Choosing Tools for a Journey

Choosing Tools for a Journey

Just over a month from now I will hit the road for more than 12 weeks to visit with educational leaders at some 60+ schools around the country.  Over the next 30 days I will post a few thoughts about preparation for such a journey, some practical, some thoughtful, some metaphorical for the journey that we all are on. Hope you will encourage your colleagues to follow my blog, learn, connect, and participate in the discussion.

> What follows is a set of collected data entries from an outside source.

-- ==== Sys2Proof/Machine/EngineOps.lean ====
section
/-! DEFINITION. Engine queues and their commands (R399 to R413, R561 to R564). -/

namespace Sys2Proof.Machine

/-! ## The four spaces (R401) -/

/-- A row of bytes lies in the scratchpad of one CONTROL tile. -/
def scratchOk (a n : Nat) (s : State) : Bool :=
  decide (a % 2 ^ 20 + n ≤ 786432) && decide (a / 2 ^ 20 < 2048) && decide (s.rd .module Fld.tilMapRole (a / 2 ^ 20) = 4)

/-- Bytes lie in the DDR5 space: below the installed capacity, and not in the pool while it is enabled. -/
def ddrOk (a n : Nat) (s : State) : Bool :=
  decide (a + n ≤ s.m.pool.installedGib * 2 ^ 30)
    && (!s.rdb .module Fld.dirPoolCtlEn || decide (s.rd .module Fld.dirPoolStatusPoolGib * 2 ^ 30 ≤ a))

/-- Rows of bytes lie in their space's valid range (R401). -/
def rowsOk (space base rows pitch width : Nat) (s : State) : Bool :=
  match space with
  | 0 => (List.range rows).all fun r => scratchOk (base + r * pitch) width s
  | 1 => ddrOk base ((rows - 1) * pitch + width) s
  | _ => decide (base + (rows - 1) * pitch + width ≤ 2 ^ 64)

/-! ## The fields of a command (R403) -/

def cmdAt (c : EngCmd) (i n : Nat) : Nat := leNat (slice c.data i n)
def cmdOp (c : EngCmd) : Nat := cmdAt c 0 1
def cmdSrcSpace (c : EngCmd) : Nat := cmdAt c 1 1 % 4
def cmdDstSpace (c : EngCmd) : Nat := cmdAt c 1 1 / 4 % 4
def cmdInt (c : EngCmd) : Bool := (cmdAt c 1 1).testBit 5
def cmdStream (c : EngCmd) : BitVec 4 := BitVec.ofNat 4 (cmdAt c 2 1)
def cmdWidth (c : EngCmd) : Nat := cmdAt c 4 4
def cmdHeight (c : EngCmd) : Nat := cmdAt c 8 4
def cmdTileW (c : EngCmd) : Nat := 2 ^ cmdAt c 12 1
def cmdTileH (c : EngCmd) : Nat := 2 ^ cmdAt c 13 1
def cmdSrc (c : EngCmd) : Nat := cmdAt c 16 8
def cmdDst (c : EngCmd) : Nat := cmdAt c 24 8
def cmdSrcPitch (c : EngCmd) : Nat := cmdAt c 32 8
def cmdDstPitch (c : EngCmd) : Nat := cmdAt c 40 8
def cmdFirst (c : EngCmd) : Nat := cmdAt c 48 4
def cmdK (c : EngCmd) : Nat := cmdAt c 8 4 % 16 * 32
def cmdN (c : EngCmd) : Nat := cmdAt c 8 4 / 16 % 16 * 32
def cmdAFmt (c : EngCmd) : Nat := cmdAt c 8 4 / 256 % 16
def cmdCFmt (c : EngCmd) : Nat := cmdAt c 8 4 / 4096 % 16

/-- The command reads a source, and writes a destination. -/
def cmdReads (c : EngCmd) : Bool := ([1, 0x10, 0x11] : List Nat).contains (cmdOp c)
def cmdWrites (c : EngCmd) : Bool := decide (cmdOp c ≠ 0x10)

/-- A field of the command is reserved, or holds a reserved value (R403). -/
def cmdReserved (q : Nat) (c : EngCmd) : Bool :=
  let op := cmdOp c
  let cta := decide (op = 0x10) || decide (op = 0x11)
  let copy := decide (op = 1) || decide (op = 2)
  !(if q < 64 then decide (1 ≤ op) && decide (op ≤ 3) else cta)
    || decide (cmdAt c 1 1 / 64 = 0) || decide (16 ≤ cmdAt c 2 1) || decide (cmdAt c 3 1 ≠ 0) || decide (cmdAt c 14 2 ≠ 0)
    || decide (cmdAt c 52 4 ≠ 0) || (decide (cmdAt c 56 8 ≠ 0) && !(decide (op = 2) || decide (op = 3)))
    || ((copy || cta) && decide (cmdWidth c = 0)) || (copy && decide (cmdHeight c = 0))
    || (copy && (decide (cmdAt c 12 1 < 6) || decide (16 < cmdAt c 12 1) || decide (8 < cmdAt c 13 1)))
    || (cta && (decide (2 ^ 16 ≤ cmdHeight c) || decide (cmdK c = 0) || decide (256 < cmdK c) || decide (cmdN c = 0)
      || decide (256 < cmdN c) || decide (1 < cmdCFmt c) || !([1, 3, 4, 5, 6, 7, 8] : List Nat).contains (cmdAFmt c)))

/-! ## Tiles (R404, R406) -/

/-- Bytes of a row of A, of the whole of B, and of a row of C. -/
def rowABytes (c : EngCmd) : Nat := columnBytes (cmdAFmt c) (cmdK c)
def matrixBytes (c : EngCmd) : Nat := cmdN c * columnBytes (cmdAFmt c) (cmdK c)
def rowCBytes (c : EngCmd) : Nat := cmdN c * (if cmdCFmt c = 0 then 4 else 2)

/-- Tile columns of a rectangle, and the tiles of a command. -/
def tileColumns (c : EngCmd) : Nat := (cmdWidth c + cmdTileW c - 1) / cmdTileW c
def cmdTiles (c : EngCmd) : Nat :=
  match cmdOp c with
  | 1 | 2 => tileColumns c * ((cmdHeight c + cmdTileH c - 1) / cmdTileH c)
  | 0x11 => (cmdWidth c + 255) / 256
  | _ => 1

/-- Rows of a tile: the bytes (address, length) of each, from a base with a pitch. -/
def tileRows (c : EngCmd) (i base pitch : Nat) : List (Nat × Nat) :=
  let x := i % tileColumns c * cmdTileW c
  let y := i / tileColumns c * cmdTileH c
  (List.range (min (cmdTileH c) (cmdHeight c - y))).map fun r => (base + (y + r) * pitch + x, min (cmdTileW c) (cmdWidth c - x))

/-- Rows of a block of 256 rows of a matrix. -/
def blockRows (c : EngCmd) (i base pitch bytes : Nat) : List (Nat × Nat) :=
  (List.range (min 256 (cmdWidth c - 256 * i))).map fun r => (base + (256 * i + r) * pitch, bytes)

/-- What a tile reads, and what it writes. -/
def tileReads (c : EngCmd) (i : Nat) : List (Nat × Nat) :=
  match cmdOp c with
  | 1 => tileRows c i (cmdSrc c) (cmdSrcPitch c)
  | 0x10 => [(cmdSrc c, matrixBytes c)]
  | 0x11 => blockRows c i (cmdSrc c) (cmdSrcPitch c) (rowABytes c)
  | _ => []
def tileWrites (c : EngCmd) (i : Nat) : List (Nat × Nat) :=
  match cmdOp c with
  | 1 | 2 => tileRows c i (cmdDst c) (cmdDstPitch c)
  | 3 => [(cmdDst c, 8)]
  | 0x11 => blockRows c i (cmdDst c) (cmdDstPitch c) (rowCBytes c)
  | _ => []

/-- The whole of a command's source, and of its destination: base, rows, pitch and bytes of a row. -/
def sourceShape (c : EngCmd) : Nat × Nat × Nat × Nat :=
  match cmdOp c with
  | 0x10 => (cmdSrc c, 1, 0, matrixBytes c)
  | 0x11 => (cmdSrc c, cmdWidth c, cmdSrcPitch c, rowABytes c)
  | _ => (cmdSrc c, cmdHeight c, cmdSrcPitch c, cmdWidth c)
def destShape (c : EngCmd) : Nat × Nat × Nat × Nat :=
  match cmdOp c with
  | 3 => (cmdDst c, 1, 0, 8)
  | 0x11 => (cmdDst c, cmdWidth c, cmdDstPitch c, rowCBytes c)
  | _ => (cmdDst c, cmdHeight c, cmdDstPitch c, cmdWidth c)

/-- Spaces a command names. -/
def cmdSpaces (c : EngCmd) : List Nat := (if cmdReads c then [cmdSrcSpace c] else []) ++ (if cmdWrites c then [cmdDstSpace c] else [])

/-- A byte of the source of a MOVE; a destination byte that is one holds an unspecified value afterwards (R404). -/
def sourceByte (c : EngCmd) (a : Nat) : Bool :=
  decide (cmdOp c = 1) && decide (cmdSrcSpace c = cmdDstSpace c) && decide (cmdSrc c ≤ a)
    && (if cmdHeight c = 1 then decide (a - cmdSrc c < cmdWidth c)
        else decide ((a - cmdSrc c) / cmdSrcPitch c < cmdHeight c) && decide ((a - cmdSrc c) % cmdSrcPitch c < cmdWidth c))

/-! ## Queues -/

def engQueue (q : Nat) (s : State) : EngQueue := smapGet s.m.eng.queues {} q
def onEngQueue (q : Nat) (f : EngQueue → EngQueue) (s : State) : State :=
  onEng (fun e => { e with queues := smapPut e.queues {} q (f (smapGet e.queues {} q)) }) s

/-- The command that runs: the oldest in progress. -/
def frontCmd (q : Nat) (s : State) : Option EngCmd := (engQueue q s).cmds.head?
def onFront (q : Nat) (f : EngCmd → EngCmd) (s : State) : State :=
  onEngQueue q (fun k => { k with cmds := match k.cmds with
    | [] => []
    | c :: l => f c :: l }) s

/-- Key index, epoch and class of a queue (R405), and the key of its DDR5 accesses (R503). -/
def queueKey (q : Nat) (s : State) : Nat := s.rd .module Fld.engQKeyIndex q
def queueEpoch (q : Nat) (s : State) : Nat := s.rd .module Fld.engQKeyEpoch q
def queueClass (q : Nat) (s : State) : Nat := s.rd .module Fld.engQDclass q
def queueDdrKey (q : Nat) (s : State) : Nat := ddrKey (decide (queueClass q s = 1)) (queueKey q s) (queueEpoch q s)

/-- The destination EID of a fabric address may not be sent to: a group or a reserved kind (R53). -/
def eidRefused (a : Nat) : Bool := isGroupEid (gfaEid a) || decide (eidKind (gfaEid a) = 3)

/-- The statuses that end a command before any byte moves (R401, R403, R404, R425, R506, R509). -/
def cmdChecks (q : Nat) (c : EngCmd) (s : State) : List Status :=
  let (sb, sr, sp, sw) := sourceShape c
  let (db, dr, dp, dw) := destShape c
  let w := decide (queueClass q s = 1)
  (if cmdReserved q c then [stVersion] else [])
    ++ (if (cmdReads c && decide (cmdSrcSpace c = 3) && eidRefused sb) || (cmdWrites c && decide (cmdDstSpace c = 3) && eidRefused db)
        then [stNoWindow] else [])
    ++ (if !s.rdb .module Fld.engQValid q || (cmdReads c && !rowsOk (cmdSrcSpace c) sb sr sp sw s)
          || (cmdWrites c && !rowsOk (cmdDstSpace c) db dr dp dw s)
          || (decide (cmdOp c = 1) && decide (1 < cmdHeight c) && (decide (sp < sw) || decide (dp < dw)))
          || (decide (cmdOp c = 2) && decide (1 < cmdHeight c) && decide (dp < dw))
          || (decide (cmdOp c = 3) && decide (cmdDst c % 8 ≠ 0))
          || (w && !(s.rdb .module Fld.secSlotEngineOk (queueKey q s)))
          || (w && (cmdSpaces c).contains 2) then [stAccessDenied] else [])
    ++ (if slotRetired .module (queueKey q s) (queueEpoch q s) s then [stAborted] else [])

/-- A command ends: its status, outcome, and the tile it stands at as the first not fully moved. -/
def endCmd (q : Nat) (st : Status) (outcome : Nat) (s : State) : State :=
  onFront q (fun c => { c with ended := true, statuses := c.statuses ++ [st], outcome := outcome, lookups := [] }) s

/-- The command at the front of a queue starts (R407): its checks, and its first tile. -/
def startFront (q : Nat) (s : State) : State :=
  match frontCmd q s with
  | none => s
  | some c =>
    if c.started || s.m.power.loss then s
    else
      let bad := cmdChecks q c s
      let t := if cmdReserved q c then cmdFirst c else min (cmdFirst c) (cmdTiles c)
      onFront q (fun c => { c with started := true, tile := t, statuses := bad, ended := !bad.isEmpty
                                   outcome := if bad.isEmpty then outApplied else outNotApplied }) s

/-- The engine of a queue may reach the host: Bus Master Enable is set (R568). -/
def hostOpen (s : State) : Bool := s.m.pci.busMaster

/-- A queue stops (R564): EN clears, STOPPED and STATUS are set, and its source is raised. -/
def stopEng (q : Nat) (st : Status) (s : State) : State :=
  let s1 := onEngQueue q (fun k => { k with fetching := false }) s
  raiseSource q (((s1.wrb .module Fld.engQrEn q false).wrb .module Fld.engQrStopped q true).wr .module Fld.engQrStatus q st.toNat)

/-- Entries of a queue's rings (R561). -/
def ringSize (q : Nat) (s : State) : Nat := 2 ^ s.rd .module Fld.engQrSizeLog2 q

/-- The address of a command, and of a record, in its ring. -/
def cmdAddr (q : Nat) (s : State) : Nat := s.rd .module Fld.engQrCmdBase q * 4096 + 64 * (s.rd .module Fld.engQrHead q % ringSize q s)
def cplAddr (q : Nat) (s : State) : Nat := s.rd .module Fld.engQrCplBase q * 4096 + 16 * (s.rd .module Fld.engQrCtail q % ringSize q s)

We all have personal tool chests, arsenals, quivers that we fill with real and imagined resources for our work.  My journey is one of both mind and body, so the tools I take will have to be both tangible and intangible.  Here are a few that came to mind today:

Some tangibles:

  • One Prius, good gas mileage; new tires; a recent check-up.
  • Navigon GPS on my iPhone.  I am a lover of paper maps, but this time I need the security of that real time voice leading me through unfamiliar streets and cities.
  • Two small suitcases so when clothes get dirty I don’t have to take them all into a new motel every night.
  • Video camera and tripod
  • Computer
  • iPad. I never travel without a stock of paperbacks to decompress with or kill a few hours, but since I have an iPad I will stock it with my reading material and forego the bulk of books.
  • An extra hard drive to offload video from my computer once a week.
  • A lightweight golf bag that holds about 6 clubs and a half dozen balls, enough to get me around a course in the event I have to stop and play nine holes somewhere out of shear moral compulsion.

Some intangibles:

  • Curiosity: I want to ask lots of questions and hold my own ideas in check.
  • Patience: There will be times the trip does not go as planned; I learned travel patience in India many years ago.
  • Self-confidence: I don’t know anyone else who has done this sort of thing, so I must have some degree of courage, and I should give myself credit for that.
  • Fortitude: this is going to be a long journey, mostly on my own. I need to draw strength and learn lessons from people who have real challenges, like soldiers, Olympic athletes, and middle school teachers.
  • Calmness: with all the driving, talking, writing, downloading, and racing mind, I need to embrace the western desert, the Iowa fields, the Appalachian fall colors; slow down at times and reflect, meditate on what I am learning, find the gems.

Hmmm.  Sounds like a plan for pretty much any journey upon which we embark, or a set of lessons for our students! More later.